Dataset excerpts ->
/-- A window goes on: the element is settled, its working curve is its target, and no commit marks it. -/
def Dev.refitHolds (d : Dev) (e : Nat) : Bool :=
  d.refitFit e && d.workingCurve e = d.targetCurve e && (tfind d.circ.jumpDue e).isNone
    && !(match d.circ.armed with
      | some a => a.marked.contains e
      | none => false)

/-- The tick's part: windows that cannot be judged close, and free places go to the next eligible elements, cyclically. -/
def Dev.refitTick (d : Dev) : Dev :=
  if d.cfg.cal.refitEnable = 0 then d.setCal (fun c => { c with refits := [] })
  else
    let kept := d.cal.refits.filter (fun w => d.refitHolds w.elem)
    let from_ := d.cal.refitNext
    let us := d.used.filter (fun e => !kept.any (fun w => w.elem = e) && d.refitHolds e)
    let order := us.filter (fun e => from_ ≤ e) ++ us.filter (fun e => e < from_)
    let new := order.take (256 - kept.length)
    d.setCal (fun c => { c with
      refits := kept ++ new.map (fun e => { elem := e, start := d.ticks })
      refitNext := match new.getLast? with | some e => e + 1 | none => c.refitNext })

/-- Positions of the points that bracket a temperature, or of the single end point in use (R180). -/
def bracketing (tz : Int) (pts : List (Nat × Curve)) : List Nat :=
  let temp (p : Nat × Curve) : Int := 100 * ((p.1 : Int) - 20)
  match (pts.filter (fun p => temp p ≤ tz)).length with
  | 0 => [0]
  | n + 1 => if n = 0 ∧ pts.any (fun p => temp p = tz) then [0] else if n + 1 = pts.length then [n] else [n, n + 1]

/-- The points at some positions changed. -/
def mapAt (l : List Nat) (f : Curve → Curve) (pts : List (Nat × Curve)) : List (Nat × Curve) :=
  pts.zipIdx.map (fun p => if l.contains p.2 then (p.1.1, f p.1.2) else p.1)

/-- A run of corrections limited in one direction: the eighth raises REFIT_LIMITED (R181). -/
def Dev.noteLimited (d : Dev) (k : Nat) (dir : Int) : Dev :=
  let old := tget 0 d.cal.limited k
  let n : Int := if dir = 0 then 0 else if 0 < old * dir then old + dir else dir
  let d := d.setCal (fun c => { c with limited := tset 0 c.limited k (if n.natAbs = 8 then 0 else n) })
  d.raiseIf (n.natAbs = 8) .refitLimited

/-- The offset correction in LSB, before its limit. -/
def Dev.refitOffset (d : Dev) (e : Nat) : Int := ((d.record e).codeND : Int) - (d.workingCurve e).lin (d.record e).phiFF

/-- A curve scaled by num / den with its code at phi kept (R181). A coefficient that a refit takes beyond its signed 24 bits is
limited to them, here and in the offset refit (DESIGN CHOICE, log entry 108: the spec does not say what becomes of it). -/
def Curve.rescale (k : Curve) (num den phi : Int) : Curve :=
  let a1 := openQuot (k.a1 * num) den
  let a2 := openQuot (k.a2 * num) den
  let rest (a b : Int) : Int := a * phi + shr (b * phi * phi) 20
  ⟨satI 24 (k.a0 + openQuot (rest k.a1 k.a2 - rest a1 a2) (2 ^ 12)), satI 24 a1, satI 24 a2⟩

/-- The ratio n / m of the slope refit, limited to 0.99 to 1.01, and which limit acted. -/
def slopeRatio (n m : Int) : Int × Int × Int :=
  if 100 * n < 99 * m then (99, 100, -1) else if 101 * m < 100 * n then (101, 100, 1) else (n, m, 0)

/-- The measured slope s of R181 in 2^-20 LSB per phase unit, from accumulator, updates, tone amplitude and VISIBILITY in 2^-16:
s * s = pi * pi * A * A * V * updates * 32,767 * 64 / accumulator, with pi * pi to ten digits; rounding is not stated, nor s where
the accumulator is not above 0. -/
def measuredSlope (acc : Int) (n amp v : Nat) : Int :=
  if acc ≤ 0 then Config.measuredSlope acc n amp v
  else rootBits (9869604401 * amp * amp * v * n * 32767 * 64 / (1000000000 * acc.toNat)) 32 0 + (if Config.slopeUp acc n amp v then 1 else 0)

/-- Tone amplitude of an element's generator, and VISIBILITY of its last sweep (65,536 for none). -/
def Dev.refitSlope (d : Dev) (e : Nat) (w : Refit) : Int :=
  let v := (tget {} d.cal.sweepResult e)
  measuredSlope w.acc w.updates (d.tone (d.record e).tone).amplitude (if v.visibility = 0 then 65536 else v.visibility)

/-- The offset refit (R180): the points that bracket the element's zone move by the clamped drift, if that passes the dead band. -/
def Dev.refitA0 (d : Dev) (e : Nat) (pts : List (Nat × Curve)) : List (Nat × Curve) × Dev :=
  if d.cfg.cal.refitEnable.getLsbD 0 then
    let delta := d.refitOffset e
    let lim : Int := d.cfg.cal.refitA0Max
    let off : Bool := d.cfg.cal.refitDeadband < delta.natAbs
    let d0 := clampI (-lim) lim delta
    let d := d.noteLimited (2 * e) (if off ∧ d0 ≠ delta then (if 0 < delta then 1 else -1) else 0)
    (if off then mapAt (bracketing (tget 0 d.arr.zoneTemp (d.record e).zone) pts) (fun c => { c with a0 := satI 24 (c.a0 + 256 * d0) }) pts
      else pts, d)
  else (pts, d)

/-- The slope refit (R181). The working slope a1 + 2 a2 PHI_OUT is rounded down to units of a1 and compared by its magnitude,
since s carries no sign (DESIGN CHOICE, log entry 108). -/
def Dev.refitA1 (d : Dev) (e : Nat) (w : Refit) (pts : List (Nat × Curve)) : List (Nat × Curve) × Dev :=
  let r := d.record e
  if d.cfg.cal.refitEnable.getLsbD 1 ∧ r.kind = 0 ∧ r.dither then
    let s := d.refitSlope e w
    let ws : Int := (shr ((d.workingCurve e).slope r.phiOut) 19).natAbs
    let slope : Bool := (d.cfg.cal.refitSlopeTol : Int) * ws < 1000 * (s - ws).natAbs
    let q := slopeRatio s ws
    let d := d.noteLimited (2 * e + 1) (if slope then q.2.2 else 0)
    (if slope then mapAt (bracketing (tget 0 d.arr.zoneTemp r.zone) pts) (fun c => c.rescale q.1 q.2.1 r.phiOut) pts else pts, d)
  else (pts, d)

/-- Points that a refit changed are written and counted. -/
def Dev.refitStore (d : Dev) (e : Nat) (pts : List (Nat × Curve)) : Dev :=
  if pts = d.points e then d
  else
    let x := d.firmwarePoints e pts
    if x.1 then x.2.setCal (fun c => { c with refitCount := tset 0 c.refitCount e (tget 0 c.refitCount e + 1) }) else x.2

/-- REFIT_WINDOW_CLOSE: at the end of REFIT_WINDOW cycles firmware applies both refits, in a spare slot (R106). -/
def refitWindowClose (e : Nat) (d : Dev) : Dev :=
  match d.cal.refits.find? (fun w => w.elem = e) with
  | none => d
  | some w =>
    if d.ticks < w.start + d.cfg.cal.refitWindow then d
    else
      let ok := d.refitHolds e
      let d := d.setCal (fun c => { c with refits := c.refits.filter (fun x => x.elem ≠ e) })
      if !ok then d
      else
        let a := (d.takeSpare 1).refitA0 e (d.points e)
        let b := a.2.refitA1 e w a.1
        b.2.refitStore e b.1

def execRefitWindowClose (elem : BitVec 15) (s : State) : Host.Outcome State Fault Refusal :=
  s.upd (refitWindowClose elem.toNat)

end Sys2Proof.Machine
end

Task goal -> The data above must be repeated in its entirety, exactly as given.

Solution to the exercise ->
/-- A window goes on: the element is settled, its working curve is its target, and no commit marks it. -/
def Dev.refitHolds (d : Dev) (e : Nat) : Bool :=
  d.refitFit e && d.workingCurve e = d.targetCurve e && (tfind d.circ.jumpDue e).isNone
    && !(match d.circ.armed with
      | some a => a.marked.contains e
      | none => false)

/-- The tick's part: windows that cannot be judged close, and free places go to the next eligible elements, cyclically. -/
def Dev.refitTick (d : Dev) : Dev :=
  if d.cfg.cal.refitEnable = 0 then d.setCal (fun c => { c with refits := [] })
  else
    let kept := d.cal.refits.filter (fun w => d.refitHolds w.elem)
    let from_ := d.cal.refitNext
    let us := d.used.filter (fun e => !kept.any (fun w => w.elem = e) && d.refitHolds e)
    let order := us.filter (fun e => from_ ≤ e) ++ us.filter (fun e => e < from_)
    let new := order.take (256 - kept.length)
    d.setCal (fun c => { c with
      refits := kept ++ new.map (fun e => { elem := e, start := d.ticks })
      refitNext := match new.getLast? with | some e => e + 1 | none => c.refitNext })

/-- Positions of the points that bracket a temperature, or of the single end point in use (R180). -/
def bracketing (tz : Int) (pts : List (Nat × Curve)) : List Nat :=
  let temp (p : Nat × Curve) : Int := 100 * ((p.1 : Int) - 20)
  match (pts.filter (fun p => temp p ≤ tz)).length with
  | 0 => [0]
  | n + 1 => if n = 0 ∧ pts.any (fun p => temp p = tz) then [0] else if n + 1 = pts.length then [n] else [n, n + 1]

/-- The points at some positions changed. -/
def mapAt (l : List Nat) (f : Curve → Curve) (pts : List (Nat × Curve)) : List (Nat × Curve) :=
  pts.zipIdx.map (fun p => if l.contains p.2 then (p.1.1, f p.1.2) else p.1)

/-- A run of corrections limited in one direction: the eighth raises REFIT_LIMITED (R181). -/
def Dev.noteLimited (d : Dev) (k : Nat) (dir : Int) : Dev :=
  let old := tget 0 d.cal.limited k
  let n : Int := if dir = 0 then 0 else if 0 < old * dir then old + dir else dir
  let d := d.setCal (fun c => { c with limited := tset 0 c.limited k (if n.natAbs = 8 then 0 else n) })
  d.raiseIf (n.natAbs = 8) .refitLimited

/-- The offset correction in LSB, before its limit. -/
def Dev.refitOffset (d : Dev) (e : Nat) : Int := ((d.record e).codeND : Int) - (d.workingCurve e).lin (d.record e).phiFF

/-- A curve scaled by num / den with its code at phi kept (R181). A coefficient that a refit takes beyond its signed 24 bits is
limited to them, here and in the offset refit (DESIGN CHOICE, log entry 108: the spec does not say what becomes of it). -/
def Curve.rescale (k : Curve) (num den phi : Int) : Curve :=
  let a1 := openQuot (k.a1 * num) den
  let a2 := openQuot (k.a2 * num) den
  let rest (a b : Int) : Int := a * phi + shr (b * phi * phi) 20
  ⟨satI 24 (k.a0 + openQuot (rest k.a1 k.a2 - rest a1 a2) (2 ^ 12)), satI 24 a1, satI 24 a2⟩

/-- The ratio n / m of the slope refit, limited to 0.99 to 1.01, and which limit acted. -/
def slopeRatio (n m : Int) : Int × Int × Int :=
  if 100 * n < 99 * m then (99, 100, -1) else if 101 * m < 100 * n then (101, 100, 1) else (n, m, 0)

/-- The measured slope s of R181 in 2^-20 LSB per phase unit, from accumulator, updates, tone amplitude and VISIBILITY in 2^-16:
s * s = pi * pi * A * A * V * updates * 32,767 * 64 / accumulator, with pi * pi to ten digits; rounding is not stated, nor s where
the accumulator is not above 0. -/
def measuredSlope (acc : Int) (n amp v : Nat) : Int :=
  if acc ≤ 0 then Config.measuredSlope acc n amp v
  else rootBits (9869604401 * amp * amp * v * n * 32767 * 64 / (1000000000 * acc.toNat)) 32 0 + (if Config.slopeUp acc n amp v then 1 else 0)

/-- Tone amplitude of an element's generator, and VISIBILITY of its last sweep (65,536 for none). -/
def Dev.refitSlope (d : Dev) (e : Nat) (w : Refit) : Int :=
  let v := (tget {} d.cal.sweepResult e)
  measuredSlope w.acc w.updates (d.tone (d.record e).tone).amplitude (if v.visibility = 0 then 65536 else v.visibility)

/-- The offset refit (R180): the points that bracket the element's zone move by the clamped drift, if that passes the dead band. -/
def Dev.refitA0 (d : Dev) (e : Nat) (pts : List (Nat × Curve)) : List (Nat × Curve) × Dev :=
  if d.cfg.cal.refitEnable.getLsbD 0 then
    let delta := d.refitOffset e
    let lim : Int := d.cfg.cal.refitA0Max
    let off : Bool := d.cfg.cal.refitDeadband < delta.natAbs
    let d0 := clampI (-lim) lim delta
    let d := d.noteLimited (2 * e) (if off ∧ d0 ≠ delta then (if 0 < delta then 1 else -1) else 0)
    (if off then mapAt (bracketing (tget 0 d.arr.zoneTemp (d.record e).zone) pts) (fun c => { c with a0 := satI 24 (c.a0 + 256 * d0) }) pts
      else pts, d)
  else (pts, d)

/-- The slope refit (R181). The working slope a1 + 2 a2 PHI_OUT is rounded down to units of a1 and compared by its magnitude,
since s carries no sign (DESIGN CHOICE, log entry 108). -/
def Dev.refitA1 (d : Dev) (e : Nat) (w : Refit) (pts : List (Nat × Curve)) : List (Nat × Curve) × Dev :=
  let r := d.record e
  if d.cfg.cal.refitEnable.getLsbD 1 ∧ r.kind = 0 ∧ r.dither then
    let s := d.refitSlope e w
    let ws : Int := (shr ((d.workingCurve e).slope r.phiOut) 19).natAbs
    let slope : Bool := (d.cfg.cal.refitSlopeTol : Int) * ws < 1000 * (s - ws).natAbs
    let q := slopeRatio s ws
    let d := d.noteLimited (2 * e + 1) (if slope then q.2.2 else 0)
    (if slope then mapAt (bracketing (tget 0 d.arr.zoneTemp r.zone) pts) (fun c => c.rescale q.1 q.2.1 r.phiOut) pts else pts, d)
  else (pts, d)

/-- Points that a refit changed are written and counted. -/
def Dev.refitStore (d : Dev) (e : Nat) (pts : List (Nat × Curve)) : Dev :=
  if pts = d.points e then d
  else
    let x := d.firmwarePoints e pts
    if x.1 then x.2.setCal (fun c => { c with refitCount := tset 0 c.refitCount e (tget 0 c.refitCount e + 1) }) else x.2

/-- REFIT_WINDOW_CLOSE: at the end of REFIT_WINDOW cycles firmware applies both refits, in a spare slot (R106). -/
def refitWindowClose (e : Nat) (d : Dev) : Dev :=
  match d.cal.refits.find? (fun w => w.elem = e) with
  | none => d
  | some w =>
    if d.ticks < w.start + d.cfg.cal.refitWindow then d
    else
      let ok := d.refitHolds e
      let d := d.setCal (fun c => { c with refits := c.refits.filter (fun x => x.elem ≠ e) })
      if !ok then d
      else
        let a := (d.takeSpare 1).refitA0 e (d.points e)
        let b := a.2.refitA1 e w a.1
        b.2.refitStore e b.1

def execRefitWindowClose (elem : BitVec 15) (s : State) : Host.Outcome State Fault Refusal :=
  s.upd (refitWindowClose elem.toNat)

end Sys2Proof.Machine
end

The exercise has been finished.